26/2017: Regulamenta as concessões do serviço público de transporte coletivo

PROJETO DE LEI COMPLEMENTAR Nº 26/2017
EMENTA:REGULAMENTA O PROCESSO DE CONCESSÕES DO SERVIÇO PÚBLICO DE TRANSPORTE COLETIVO DE PASSAGEIROS POR ÔNIBUS
Autor(es): VEREADOR RENATO CINCO, VEREADOR TARCÍSIO MOTTA, VEREADOR DAVID MIRANDA, VEREADOR LEONEL BRIZOLA, VEREADORA MARIELLE FRANCO, VEREADOR PAULO PINHEIRO

A CÂMARA MUNICIPAL DO RIO DE JANEIRO
DECRETA:

Art. 1º Os serviços de transporte coletivo municipal serão operados preferencialmente pelo Município, através de empresa pública especialmente criada para esse fim, quando houver concessão deste tipo de serviço, os dispostos nesta Lei deverão ser respeitados.

Art. 2º As concessões de serviços públicos de transporte coletivo de passageiros por ônibus apenas poderão prever a remuneração das empresas pelo quilômetro de serviço prestado, ficando vedada a remuneração pela tarifa do usuário do sistema.

Parágrafo único. Desde que devidamente amparada em cálculos técnicos, deverá haver remuneração diferenciada nos casos que a legislação trabalhista prevê abonos como para serviço noturno ou no final de semana.

Art. 3º As concessões de serviços públicos de transporte coletivo de passageiros por ônibus devem contemplar no mínimo os seguintes conteúdos:

I – itinerários das linhas licitadas;
II – horários e frequências das linhas licitadas;
III – o valor máximo a ser pago pelo serviço de ônibus por quilômetro ofertado, bem como a sua regra de reajuste anual;
IV – quantidade, tipo, estado de conservação, padrão de acessibilidade, climatimatização, padrão de emissões de gases poluentes, ruído produzido e idade máxima de frota exigida, sendo vedada a utilização de veículos que demandam que o motorista cumpra a dupla função;
V – instalações sanitárias mínimas para os trabalhadores do serviço nos pontos finais;
VI – mecanismos anuais de transparência e divulgação do número de passageiros transportados;
VII – estabelecimento de punições progressivas, desde advertências até multas e perda definitiva da concessão por descumprimentos do estabelecido no edital e no contrato;
VIII – previsão e regulamentação da utilização de propagandas nos veículos que prestarão serviço.

Art. 4º O menor preço cobrado pelo serviço de transporte de passageiros por ônibus deverá ser a componente de maior peso na concorrência.

Art. 5º Cada lote de concorrência não pode conter mais de dez por cento do total de linhas do município.

Art. 6º Deve ser previsto sistema de fiscalização via GPS – Sistema de Posicionamento Global (Global Positioning System) que garanta que o serviço prestado cumpra os itinerários e paradas estabelecidos.

Parágrafo único. Deve haver divulgação pública da localização dos veículos via Internet.

Art. 7º Caberá ao órgão competente do Poder Executivo definir a remuneração máxima do quilômetro rodado, atendendo às seguintes condições:

I – devem estar claras todas as componentes relativas ao cálculo, incluindo a remuneração de capital;
II – deve haver ampla publicização dos cálculos, tanto no momento da concorrência quanto no reajuste, o que deve incluir divulgação no Diário Oficial e na página da Prefeitura na Internet;
III – se considerado necessário por motivos inflacionários, o reajuste ocorrerá no máximo uma única vez por ano, e debatido em audiência pública convocada especialmente para esse fim.

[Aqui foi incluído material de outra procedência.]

theorem execPut_writesOnly (h : execPut reg s = .next t) : WritesOnly (.put reg) s t :=
  withReg_writesOnly h fun r h => by
    split at h
    · obtain ⟨d, -, h⟩ := transact_next h
      exact succeed_writesOnly h rfl rfl
    · exact raise_writesOnly h

/-- What any instruction writes of the image and of the stack registers. -/
theorem exec_writesOnly {i : Instr} (h : exec i s = .next t) : WritesOnly i s t := by
  cases i with
  | nop => exact succeed_writesOnly h rfl rfl
  | halt => exact succeed_writesOnly h rfl rfl
  | add => exact checkedReg_writesOnly h (fun _ => rfl) fun _ => rfl
  | sub => exact checkedReg_writesOnly h (fun _ => rfl) fun _ => rfl
  | mul => exact checkedReg_writesOnly h (fun _ => rfl) fun _ => rfl
  | div => exact execDiv_writesOnly h
  | inc => exact checkedReg_writesOnly h (fun _ => rfl) fun _ => rfl
  | dec => exact checkedReg_writesOnly h (fun _ => rfl) fun _ => rfl
  | loop => exact execLoop_writesOnly h
  | movr => exact checkedReg_writesOnly h (fun _ => rfl) fun _ => rfl
  | load => exact stackAccess_writesOnly h fun _ _ _ h => succeed_writesOnly h rfl rfl
  | store => exact execStore_writesOnly h
  | inp => exact execIn_writesOnly h
  | get => exact execGet_writesOnly h
  | out => exact execOut_writesOnly h
  | put => exact execPut_writesOnly h
  | swap => exact execSwap_writesOnly h
  | push => exact execPush_writesOnly h
  | pop => exact execPop_writesOnly h

end Handlers

section WritesOnly

variable {i : Instr} {s t : State}

/-- An instruction that computes no cell to write leaves the image alone. -/
theorem WritesOnly.mem_eq (hw : WritesOnly i s t) (hnone : s.storesTo i = none) : t.mem = s.mem := by
  cases hw with
  | nothing mem top size => exact mem
  | itsCell a v addr mem window => cases hnone.symm.trans addr

/-- Every cell but the one the instruction computes reads as before. -/
theorem WritesOnly.read_eq (hw : WritesOnly i s t) {a b : Nat} (haddr : s.storesTo i = some a) (hb : b ≠ a) :
    t.mem.read b = s.mem.read b := by
  cases hw with
  | nothing mem top size => rw [mem]
  | itsCell c v addr mem window =>
    cases haddr.symm.trans addr
    rw [mem, Memory.read_write_of_ne _ _ hb]

/-- Only `push` and `pop` move the window. -/
theorem WritesOnly.window_eq (hw : WritesOnly i s t) (not_push : ∀ reg, i ≠ .push reg)
    (not_pop : ∀ reg, i ≠ .pop reg) : t.top = s.top ∧ t.size = s.size := by
  cases hw with
  | nothing mem top size => exact ⟨top, size⟩
  | itsCell a v addr mem window => exact window not_push not_pop

end WritesOnly

/-- On a machine, whatever cell changed lies in the stack region (R50). -/
theorem Effect.changed_in_stackRegion {s t : State} (he : Effect s t) (hs : s.Inv) {b : Nat}
    (hb : t.mem.read b ≠ s.mem.read b) : s.roof ≤ b ∧ b ≤ s.bottom := by
  obtain ⟨htop, hroof, -, -, -⟩ := stackBoundsOfAMachine s hs
  have hwritten : ∀ {a v}, t.mem = s.mem.write a v → b = a := fun {a v} mem => by
    by_contra hne
    exact hb (mem ▸ Memory.read_write_of_ne _ v hne)
  cases he with
  | quiet top size mem => exact absurd (congrArg (Memory.read · b) mem) hb
  | stored a v live top size mem =>
    obtain ⟨hyes, -, hlo, hhi⟩ := live
    obtain rfl := hwritten mem
    exact ⟨(hroof hyes).trans hlo, hhi⟩
  | pushed v room top size mem =>
    obtain rfl := hwritten mem
    omega
  | popped live exists_top top size mem =>
    obtain rfl := hwritten mem
    have hyes : s.hasStack = true := hs.sizes.hasStack_iff.mpr (live.trans_le hs.stack.size_le)
    exact ⟨hroof hyes, htop⟩
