-- ==== Sys2Proof/Word.lean ====
section
/-! DEFINITION. The words of the model: bytes, binary32 patterns, 64-bit addresses and the container of a vector
register. Only names and the plainest packing stand here. -/

namespace Sys2Proof

/-- The unit of addressing (R55). -/
abbrev Byte := BitVec 8

/-- A binary32 pattern, held as an unsigned 32-bit word wherever it is moved (R10, R140). -/
abbrev Single := BitVec 32

/-- A general register, the program counter or a linear address (R25, R26, R55). -/
abbrev Word64 := BitVec 64

/-- The container of one vector register (R20): as wide as the widest MAXVL. Where MAXVL is smaller the bits from MAXVL up
are zero (`Sys2Proof.Machine.State.wf`, log entry 4). -/
abbrev VecReg := BitVec 512

end Sys2Proof
end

Art. 8º As licitações do serviço público de transporte coletivo de passageiros por ônibus terão prazo máximo de oito anos.

Art. 9º Nos casos de perda da concessão da linha, fica autorizado o Poder Executivo a contratar empresa substituta em regime de emergência, na forma da Lei, por um período não superior a um ano.

Parágrafo único. Uma empresa que sofra a punição de perda da concessão da linha ficará inabilitada definitivamente para novas licitações.

Art. 10. Será de responsabilidade do Poder Público Municipal o gerenciamento da venda dos Bilhetes de Transporte Público, bem como da remuneração das empresas prestadoras de serviço de transporte público por ônibus.

§ 1º O Bilhete de Transporte Público dará direito à utilização do sistema de, no mínimo, quaisquer duas linhas de transporte, independentemente do horário, dia da semana ou itinerário, dentro de um intervalo de pelo menos duas horas e trinta minutos.

§ 2º O órgão competente do Poder Executivo poderá estabelecer integração tarifária com outros sistemas de transporte público existentes na cidade, como ônibus intermunicipais, barcas, trens e metrôs.

§ 3º O órgão competente do Poder Executivo poderá estabelecer Bilhetes de Transporte de validade diária, mensal ou anual.

§ 4º O Poder Público deverá procurar outras fontes de recurso como forma de se conseguir equilíbrio financeiro do sistema para além do pagamento da tarifa.

Art. 11. O valor do Bilhete de Transporte Público será definido por ato do Poder Executivo.

Parágrafo único. Somente poderá se realizar um reajuste anual no valor da tarifa, devendo ser emitido decreto para tal fim, contendo os motivos que o justifiquem, tomados por base o equilíbrio financeiro do sistema e apresentado em audiência pública.

Art. 12. Será assegurada, pelo Poder Executivo, a gratuidade no sistema de transporte instituído por essa Lei, para pessoas com mais de sessenta e cinco anos, portadores de deficiência ou doença crônica e seus acompanhantes, estudantes da rede pública no ensino fundamental, médio e técnico e estudantes do nível superior de baixa renda.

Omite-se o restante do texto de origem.